I have spent the last week linseed oiling various bits of wood. Firstly, the two doormat pads, which I have now screwed to the side decks. I have found that I can screw them down firmly without the screws penetrating the plywood underneath, so I have left them like that, without any glue underneath. That means they will be easy to remove if necessary (mainly if I decide they look god awful). I have also narrowed my original cockpit table and added two up-stands to the short edges. This means that when it is propped in front of the companionway it forms a comfortable seat with your legs in the cabin, and that it doesn't stop you opening the cockpit locker. It has got the table leg socket screwed to the underside and lives in the cabin when sailing. All pieces have had six coats of linseed oil, which leaves a wonderful colour and surface.

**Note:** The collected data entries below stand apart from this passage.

-- ==== Sys2Proof/Tests/Slice0.lean ====
section
/-! SUPPORT. The model's own tests: the well-formedness smoke, small tests from the spec's worked examples and rules, and
for every statement with hypotheses a state that meets them. -/

namespace Sys2Proof.Tests

open Sys2Proof Sys2Proof.Machine

set_option Elab.async false

/-! ### Small states -/

def entry (st : SectorState) (count activation openingSeq live dead : Nat) : SectorEntry :=
  { SectorEntry.reset with
    st := st, eraseCount := count, activation := activation, openingSeq := openingSeq, live := live, dead := dead
    generation := 2 }

def dirEntry (key : Key) (present : Bool) (sector : SectorIx) (line lines length seq : Nat) : DirEntry :=
  { key := key, present := present, loc := { sector := sector, line := line }, lines := lines, length := length
    seq := seq, stale := false }

/-- Sector 0 ACTIVE to line 10, sectors 1 and 2 SEALED, the rest BLANK, of which sector 5 is the least erased. -/
def sectors : Vector SectorEntry 32 :=
  Vector.ofFn (fun i : SectorIx =>
    if i = 0 then entry .active 9 3 15 3 5
    else if i = 1 then entry .sealed 7 1 2 2 252
    else if i = 2 then entry .sealed 7 2 9 0 254
    else if i = 5 then entry .blank 1 0 0 0 0
    else entry .blank 6 0 0 0 0)

def dir : List DirEntry :=
  [dirEntry 0x0005#16 true 1 2 2 5 3, dirEntry 0x0009#16 false 0 2 1 0 16, dirEntry 0x0010#16 true 0 3 2 18 17]

/-- A MOUNTED store with an idle engine that has no reason to work. -/
def base : State :=
  { State.reset with
    pins := { resetLow := false, pfailLow := false, vccInRange := true }
    sectors := sectors
    dir := dir
    lw := { LogWriter.reset with point := some { sector := 0, line := 10 }, seqCtr := 20, actCtr := 4, txnCtr := 65535 }
    store := { StoreCtl.reset with
      st := .mounted, dirValid := true, phase := .open_, result := .clean, generation := 2, mount := none } }

def cmd (code : Byte) (key : Key) (len arg0 arg1 arg2 arg3 : Byte) : CmdEntry :=
  { code := code, tag := 0x77#8, key := key, len := len, arg0 := arg0, arg1 := arg1, arg2 := arg2, arg3 := arg3 }

/-- A command of a code and key, its other parameters 0. -/
def plain (code : Byte) (key : Key) : CmdEntry := cmd code key 0#8 0#8 0#8 0#8 0#8

def withHead (s : State) (e : CmdEntry) : State :=
  { s with cu := { s.cu with queue := [e, plain 0xEE#8 0#16] } }

def withStore (s : State) (st : StoreState) : State :=
  { s with store := { s.store with st := st } }

def withStaging (s : State) (l : List Staged) : State :=
  { s with tm := { s.tm with staging := l } }

def withEngine (s : State) (st : EngineState) (v : SectorIx) : State :=
  { s with eng := { s.eng with st := st, sector := some v } }

def withAuto (s : State) (n : Nat) : State :=
  { s with settings := { s.settings with autoReclaim := n } }

def withFrame (s : State) (dir : FrameDir) (addr : BitVec 6) : State :=
  { s with win := { s.win with port := .frame { dir := dir, addr := addr, snapshot := s.window, out := none } } }

/-- An operation in progress in a slot. -/
def performing (s : State) (x : SlotId) (op : ArrayOp) : State :=
  { s with arr := { s.arr.setSlot x (some { op := op, inProgress := true }) with busy := some x } }

def withErase (s : State) (x : SlotId) (cond : EraseCond) : State :=
  { s with arr := { s.arr with erase := some { slot := x, cond := cond, time := 9, suspensions := 2, limit := 24 } } }

def put (key : Key) (n : Nat) : Staged := { key := key, value := some (List.replicate n 0x5A#8) }

def del (key : Key) : Staged := { key := key, value := none }

def withEntry (s : State) (i : SectorIx) (x : SectorEntry) : State :=
  { s with sectors := s.sectors.set i.val x i.isLt }

def inFlight (s : State) (l : List (Byte × Byte)) : State :=
  { s with cu := { s.cu with inFlight := l } }

def guarded (s : State) (i : GuardIx) (low high : Key) (mode : GuardMode) (fixed : Bool) : State :=
  { s with guards := s.guards.set i.val { inUse := true, low := low, high := high, mode := mode, fixed := fixed } i.isLt }

def lineAt (s : State) (line : Nat) : State :=
  { s with lw := { s.lw with point := some { sector := 0, line := line } } }

/-- Two BLANK sectors and the ACTIVE one at a line, with the other streams' reservations as given, and an engine that
works: free lines are 764 less the line. -/
def tight (line : Nat) (commitRes reclaimRes : Option Nat) (seqCtr : Nat) : State :=
  let s := withEngine (lineAt base line) .copying 2
  { s with
    sectors := Vector.ofFn (fun i : SectorIx =>
      if i = 0 then entry .active 9 3 15 3 5
      else if i = 5 ∨ i = 6 then entry .blank 1 0 0 0 0
      else entry .sealed 7 2 9 254 0)
    lw := { s.lw with commitRes := commitRes, reclaimRes := reclaimRes, seqCtr := seqCtr } }

/-- As `tight`, with fewer BLANK sectors than RECLAIM-THRESHOLD, an IDLE engine, and sector 4 as given. -/
def scarce (line : Nat) (held : Option Nat) (seqCtr : Nat) (x : SectorEntry) : State :=
  { withEntry (tight line held none seqCtr) 4 x with eng := Engine.reset }

/-- A commit of one operation that waits for space, in flight behind another command. -/
def waitingCommit : CommitFlight :=
  { n := 1, amount := 35, phase := .waitingSpace, first := 0, txn := 0, nextIx := 0, written := [] }

def withWaiter (s : State) : State :=
  { withStaging s [put 0x0100#16 20] with
    tm := { s.tm with staging := [put 0x0100#16 20], commit := some waitingCommit }
    cu := { s.cu with inFlight := [(0x41#8, 1#8), (0x23#8, 2#8)] } }

/-- A settings write that waits for space. -/
def withSaver (s : State) : State :=
  let f : SettingsFlight := { phase := .waitingSpace, payload := settingsPayload s.settings s.guards, seq := 0 }
  { inFlight s [(0x41#8, 1#8), (0x31#8, 3#8)] with tm := { s.tm with settings := some f } }

/-- No sector is BLANK. -/
def blankless (s : State) : State :=
  { s with sectors := s.sectors.map (fun x => if x.st = .blank then { x with st := .sealed } else x) }

/-- The store in POWER-HOLD with the Log Writer stopped, or in another state with it not stopped. -/
def haltedAs (s : State) (st : StoreState) : State :=
  { withStore s st with lw := { s.lw with stopped := decide (st = .powerHold) } }

/-- A one-line record of a kind and payload, solo. -/
def small (kind : RecKind) (key : Key) (txn seq : Nat) (payload : List Byte) : Record :=
  { kind := kind, solo := true, relocated := false, key := key, txn := txn, seq := seq, payload := payload }

/-- What a field of the next state is; none when the step does not answer. -/
def after {α : Type} (o : Host.Outcome State Fault Refusal) (f : State → α) : Option α :=
  match o with
  | .next t => some (f t)
  | _ => none

/-! ### Well-formedness (smoke) -/

theorem test_wf_get_read_too_long : Instr.wf (.getReadEnd (.altered (List.replicate 257 0#8))) = false := by
  decide +kernel

theorem test_wf_reclaim_read_too_long : Instr.wf (.reclaimReadEnd (.altered (List.replicate 257 0#8))) = false := by
  decide +kernel

theorem test_wf_record_read_too_long : Instr.wf (.mountRecordReadEnd (.altered (List.replicate 257 0#8))) = false := by
  decide +kernel

theorem test_wf_stamp_read_too_long : Instr.wf (.mountStampReadEnd (.altered (List.replicate 33 0#8))) = false := by
  decide +kernel

theorem test_wf_format_read_too_long : Instr.wf (.formatStampReadEnd (.altered (List.replicate 17 0#8))) = false := by
  decide +kernel


theorem test_wf_longest_read : Instr.wf (.getReadEnd (.altered (List.replicate 256 0#8))) = true := by
  decide +kernel

/-- R180: the byte with bit 0 clear at SOFT-RESET is well formed, and ignored but for the frame's address. -/
theorem test_soft_reset_ignored : Instr.wf (.softReset 0xFE#8) = true ∧
    after (exec (.softReset 0xFE#8) (withFrame base .write 0x3F#6)) (fun t => (t.store, t.win.port)) =
      some (base.store, .frame { dir := .write, addr := 0x00#6, snapshot := base.window, out := none }) := by
  decide +kernel

/-- R180: a frame whose control byte completes after a reset has acted on it is dropped; its bytes are not taken. -/
theorem test_frame_across_reset : after (exec (.controlByte ⟨0x0A#8, true⟩) base) (fun t => t.win.port) = some .waitHigh ∧
    after (exec (.controlByte ⟨0x0A#8, false⟩) base) (fun t => t.win.port) =
      some (.frame { dir := .write, addr := 0x0A#6, snapshot := [], out := none }) := by
  decide +kernel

Secondly, I have bored two holes through the width of one of my flat fenders. This means I can thread ropes down through them, so that they hang better and the ropes don't get in the way of them being used as cockpit cushions. I puzzled over how to bore these long holes for some time. In the end I bought a length of 8mm aluminium pipe, filed some grooves in one and and then pushed and twisted it into the foam rubber. That worked quite well, but I quickly discovered I could speed up the process just by whacking the end of the tube with a hammer and blasting it through. Threading the rope was tricky, but I managed to feed it into the tube, and then pull the tube out, leaving the rope in place. I have repositioned the fender cleats so that I don't trip over the ropes and can quickly hang the fenders in place. I need to do the other fender, but my tube is full of foam rubber, so I don't know if it will go through so easily next time.

2 November 2011

Wooden "door mats"

One thing that has bothered me for a long time is the damage and mess on the side decks from people's feet (mainly mine). Whether getting in from a dinghy or off a pontoon or off a ladder in the shed, you tend to step on the deck and grind your foot around as you swivel to get on. It  means there is always a dirty patch just by the cabin bulkhead.  I thought of fitting a fake teak deck, but at £500 just for the strips (it's only polyurethane for goodness sake) that was a non-starter.

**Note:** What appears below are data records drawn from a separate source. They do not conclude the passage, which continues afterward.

-- ==== Sys2Proof/Machine/BusTransactor.lean ====
section
/-!
DEFINITION. The meanings of the BusTransactor's commands, INIT and TRIGREAD: what the step in which
one is offered between commands does. What follows an accepted one is the sequencer's (State.sequence).
-/

namespace Sys2Proof.Machine

/-- `INIT` (40 R101). Accepted only in P_OFF: with the bus available step IN1 (R102), else step IN-E
(R104), "the bus-availability test comes before everything else" (60 R209). Not accepted, it changes
nothing (60 R207; log 9). -/
def execInit (_arg : BitVec 32) (s : State) : Host.Outcome State Fault Refusal :=
  .next (if s.cmdReady .init then
      if s.inputs.busAvail then s.pass.stepIN1 else s.pass.raise .initError
    else s.pass)

/-- `TRIGREAD` (40 R105). Accepted only in P_IDLE, with step TR1 (R106); steps TR2 to TR5 or TR-E
follow. Not accepted, it changes nothing (60 R207; log 9). -/
def execTrigread (_arg : BitVec 32) (s : State) : Host.Outcome State Fault Refusal :=
  .next (if s.cmdReady .trigread then s.pass.stepTR1 else s.pass)

end Sys2Proof.Machine
end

Then I pondered various ways of fitting timber slats on the side decks. I think that could work, but the edges and back of the deck curve, they are not parallel and there is a large locker lid in one deck. I didn't think I could do a good enough job. So I have plumped for solid wood "door mats", one each side, just by the cabin, where you step in. Their width is determined by the space between the bulkhead and the locker lid. I have made them from edge laminated softwood boards, which I have found is stable and strong even on a boat. I think they look quite good. I will screw them from underneath onto sealant and then use linseed oil to finish the tops and edges.